4.7. Minimum Inhibitory Concentration (MIC) Assays
In order to overcome the limitations of agar diffusion assays, aliquots of each honey sample were uniformly dissolved into cooled (approximately 55 °C), sterile, molten Mueller–Hinton agar and then poured into a sterile petri dish, creating “honey plates”. These plates were made at the following concentrations of honey (v/v): 32%, 16%, 8%, 4%, and 2%. We patched the antibiotic-resistant bacterial species obtained from the CDC from a sheep blood agar culture directly onto small sections of each honey plate in triplicate. The lowest honey plate concentration at which each species did not grow was considered the minimum inhibitory concentration (MIC) for that species (recorded as the average of the three technical replications). This experiment was performed in triplicate for each honey sample on different days. The negative control consisted of an un-inoculated patch on each plate, while the positive control was a standard Mueller–Hinton agar plate inoculated as per the protocol. We tested fifty-nine total honey samples representing six floral sources (local raw AR wildflower, packaged/processed store-bought wildflower, manuka, orange blossom, clover, and acacia).
4.8. Statistics
All statistical analyses were done in GraphPad Prism version 6.07 for Windows (GraphPad Software, La Jolla California USA, www.graphpad.com, accessed on 15, March 2022). In all cases, an alpha of 0.05 was deemed significant.

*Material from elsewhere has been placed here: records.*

-- ==== Sys2Proof/Machine/Running.lean ====
section
/-! DEFINITION. Entering and leaving RUNNING (R15, R16, R22, R87, R130, R146, R173, R215, R222, R225, R283, R342, R435), and the stores of a
wing realm that the Curator makes by itself (R184). -/
namespace Sys2Proof.Machine
open Sys2Proof

/-- The wing's Watch marker is journaled (R130); once no wing has one to write, the new naming takes effect in the Dome (R56). -/
def State.watchMark (w : Nat) (s : State) : State :=
  if !s.dome.watchWait.contains w then s else
  let s := s.jWrite w 7 ([0xFF] ++ natLe 4 (b2n (s.dome.watchReq == w)))
  s.modDome (fun d =>
    let left := d.watchWait.filter (· ≠ w)
    { d with watchWait := left, watchWing := if left.isEmpty then d.watchReq else d.watchWing })

/-- The neighbours that a cell names (R173). -/
def Wing.namedNbs (x : Wing) : List Nat :=
  ((x.lnk.cells.filter (fun (e : Nat × Cell) => e.2.kind ≠ 0 && decide (e.2.nb < 1024))).map (fun (e : Nat × Cell) => e.2.nb)).eraseDups

/-- The slot that the anchor in force gives for now, with a new epoch where the ASN has wrapped meanwhile (R136, R207). -/
def State.gridNow (w : Nat) (s : State) : State :=
  let n := (s.wing w).slotAt (s.wing w).now / asnMod
  let s := s.modWing w (fun x =>
    let y := x.wrapAt n
    let a := y.slotAt y.now
    { y with lnk := { y.lnk with asn := a, slotStart := (y.tS a).toNat } })
  if n = 0 then s else (s.setLineage w ((s.wing w).msh.epoch + n) (s.wing w).msh.root).jEntry w 0x2421 4 5 0

/-- The lineage and the grid of a fresh entry (R146, R173, R215): a CONFIGURED wing with GRID_SET takes its anchor, any other searches. -/
def State.freshGrid (w : Nat) (s : State) : State :=
  let s := s.modWing w (fun x =>
    x.toSearch.namedNbs.foldl (fun (y : Wing) i => if (y.nb i).valid then y.modNb i (Nb.lose .acquire) else y) x.toSearch)
  let x := s.wing w
  if x.rootMode ≠ 2 || !x.flag 0x242204 false then s else
  let s := ((s.setLineage w (x.num 0x242201 0) (s.rootEui w)).modWing w (fun x =>
    { x with lnk := { x.lnk with asnRef := x.num 0x242202 0, tickRef := x.num 0x242203 0 } })).gridNow w
  s.modWing w (fun x => (x.lineageOnly 1024).toRoot false)

/-- A return from STOPPED that is not fresh (R146): the grid has gone on. -/
def State.keepGrid (w : Nat) (s : State) : State :=
  if (s.wing w).lnk.sync = .searching then s else
  let s := (s.modWing w (fun x => { x.underNext with lnk := { x.underNext.lnk with move := none } })).gridNow w
  s.hwm w (s.wing w).lnk.asn

/-- The sub-bands under the boot hold from the first entry to RUNNING (R130). -/
def Wing.bootHold (x : Wing) : BitVec 8 :=
  (List.range 8).foldl (fun (m : BitVec 8) i => if decide (i < x.limCount) && x.limDwell i ≠ 0 then m ||| BitVec.twoPow 8 i else m) 0

/-- What the Curator writes at an entry to RUNNING: the registers of the Catalogue (R104, R175), the receive pool (R87), TX_FC (R225), the
boot hold (R130), INTAKE_OPEN (R222), the applet's bells (R342), the link engine's ENABLE (DEDUCED, log 39), and that RUN starts the applet (R435). -/
def Wing.runSet (w : Nat) (x : Wing) : Wing :=
  let y := (x.pushAll w).replayFc
  let y := y.setReg 0xFF8000 (y.reg 0xFF8000 / 2 * 2 + 1)
  { y with
    rx := { y.rx with held := [] }
    tx := { y.tx with hold := if y.tx.ran then y.tx.hold else y.bootHold, ran := true }
    wrk := { y.wrk with open_ := true }
    car := { y.car with appletMask := BitVec.ofNat 32 (y.num 0x260200 0) }
    apl := { y.apl with due := y.flag 0x281003 false }
    lnk := { y.lnk with fresh := false } }

/-- Wing `w` enters RUNNING (R16). -/
def State.enterRunning (w : Nat) (s : State) : State :=
  let fresh := (s.wing w).lnk.fresh
  let s := (s.toState w .running 0).modWing w (Wing.runSet w)
  let s := if fresh then s.freshGrid w else s.keepGrid w
  let s := (s.watchMark w).pairReleased w
  let s := if s.role w = .standby then s else s.reserve w
  (s.modWing w Wing.radioRest).sweep w

/-- A wing leaves RUNNING for STOPPED (R222, R283, R436): intake closes, the applet ends, and the radio goes to STANDBY. The slots that pass
are idle (R146). -/
def State.enterStopped (w : Nat) (s : State) : State :=
  let s := if (s.wing w).apl.state = .running then s.appletEnd w .terminated 6 (s.wing w).apl.exitCode else s
  if !(s.wing w).awake then s else
  let s := if (s.wing w).listening then s.leaveListen w else s
  let s := s.modWing w (fun x =>
    let y := { x with wrk := { x.wrk with open_ := false }, lnk := { x.lnk with next := none, wins := [], own := none } }
    if y.rx.going = some .listen || (y.rx.going.isNone && (y.rx.radio = .listen || y.rx.radio = .off)) then y.radioTo .standby else y)
  (s.toState w .stopped 0).sweep w

/-- WING_ENTER_STOPPED (R283): the transmissions already resolved have ended. -/
def execWingEnterStopped (w : WingId) (s : State) : Out :=
  let x := s.wing w
  .next (if x.isRunning && x.sys.stopReq && x.quiet then s.enterStopped w else s)

/-- A write of STOP_REQUEST takes effect in wing `w` (R283). -/
def State.stopWrite (w : Nat) (v : Bool) (s : State) : State :=
  let s := s.modWing w (fun x => { x with sys := { x.sys with stopReq := v } })
  if !v && (s.wing w).sys.state = .stopped then s.enterRunning w else s

/-- WATCH_WING_WRITE (R130): the port passes the write of `D:1202.01` to a wing concerned, which journals its marker once its flash takes
pulses (R46). -/
def execWatchWingWrite (w : WingId) (s : State) : Out :=
  .next (if (s.wing w).live && !(s.wing w).fls.blocked then s.watchMark w else s)

/-- AUTO_STORE (R184, R279). -/
def execAutoStore (w : WingId) (s : State) : Out :=
  .next (if (s.wing w).isRunning then s.modWing w (Wing.storeAsk none) else s)

end Sys2Proof.Machine
end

We used Kruskal–Wallis with Dunn’s post hoc to compare honey types to MIC averaged for all six microorganisms. Each honey sample was tested three times; the following are the number of samples of each honey we tested: acacia n = 5, clover n = 6, manuka n = 12, orange blossom n = 7, summer Arkansas wildflower n = 8, non-Arkansas wildflower n = 14. To determine correlations between pH, osmolarity, or color with MICs, we used Spearman’s correlation for nonparametric data and Pearson’s correlation for parametric data: pH n = 48, osmolarity n = 35, color n = 38. To compare summer Arkansas wildflower honey and spring Arkansas wildflower honey MICs (spring n = 91, summer n = 56), pH (spring n = 13, summer n = 5), osmolarity (spring n = 2, summer n = 6), and color (spring n = 9, summer n = 8), unpaired t-tests were used for parametric data and Mann–Whitney was used for nonparametric data. One-way ANOVA with Tukey’s post hoc was used to compare manuka, summer Arkansas wildflower honey, and spring Arkansas wildflower honey to six different microorganisms.
Supplementary Materials
The following supporting information can be downloaded at: https://www.mdpi.com/article/10.3390/antibiotics11081132/s1, Table S1: Dunn’s post hoc p-values for comparison of honey type and average MIC for all bacteria species; Table S2: One-way ANOVA, Tukey’s post hoc p-values for comparison of Manuka, summer Arkansas wildflower honey, and spring Arkansas wildflower honey to six different microorganisms.
Author Contributions
Conceptualization, S.R.H.; methodology, S.R.H. and R.M.T.; formal analysis, S.R.H., S.D.C. and K.N.; investigation, S.R.H., S.D.C., E.E.D. and C.A.R.; resources, R.M.T. and K.N.; data curation, S.R.H. and S.D.C.; writing—original draft preparation, S.R.H.; writing—review and editing, S.R.H., S.D.C. and K.N.; supervision, R.M.T. and K.N.; project administration, K.N.; funding acquisition, R.M.T. and K.N. All authors have read and agreed to the published version of the manuscript.
Funding
This research was funded by National Science Foundation, grant number 1439824, Robert Noyce Scholarship Program. Publication of this manuscript was funded by the Arkansas INBRE program, and supported by a grant from the National Institute of General Medical Sciences, (NIGMS), P20 GM103429, from the National Institutes of Health.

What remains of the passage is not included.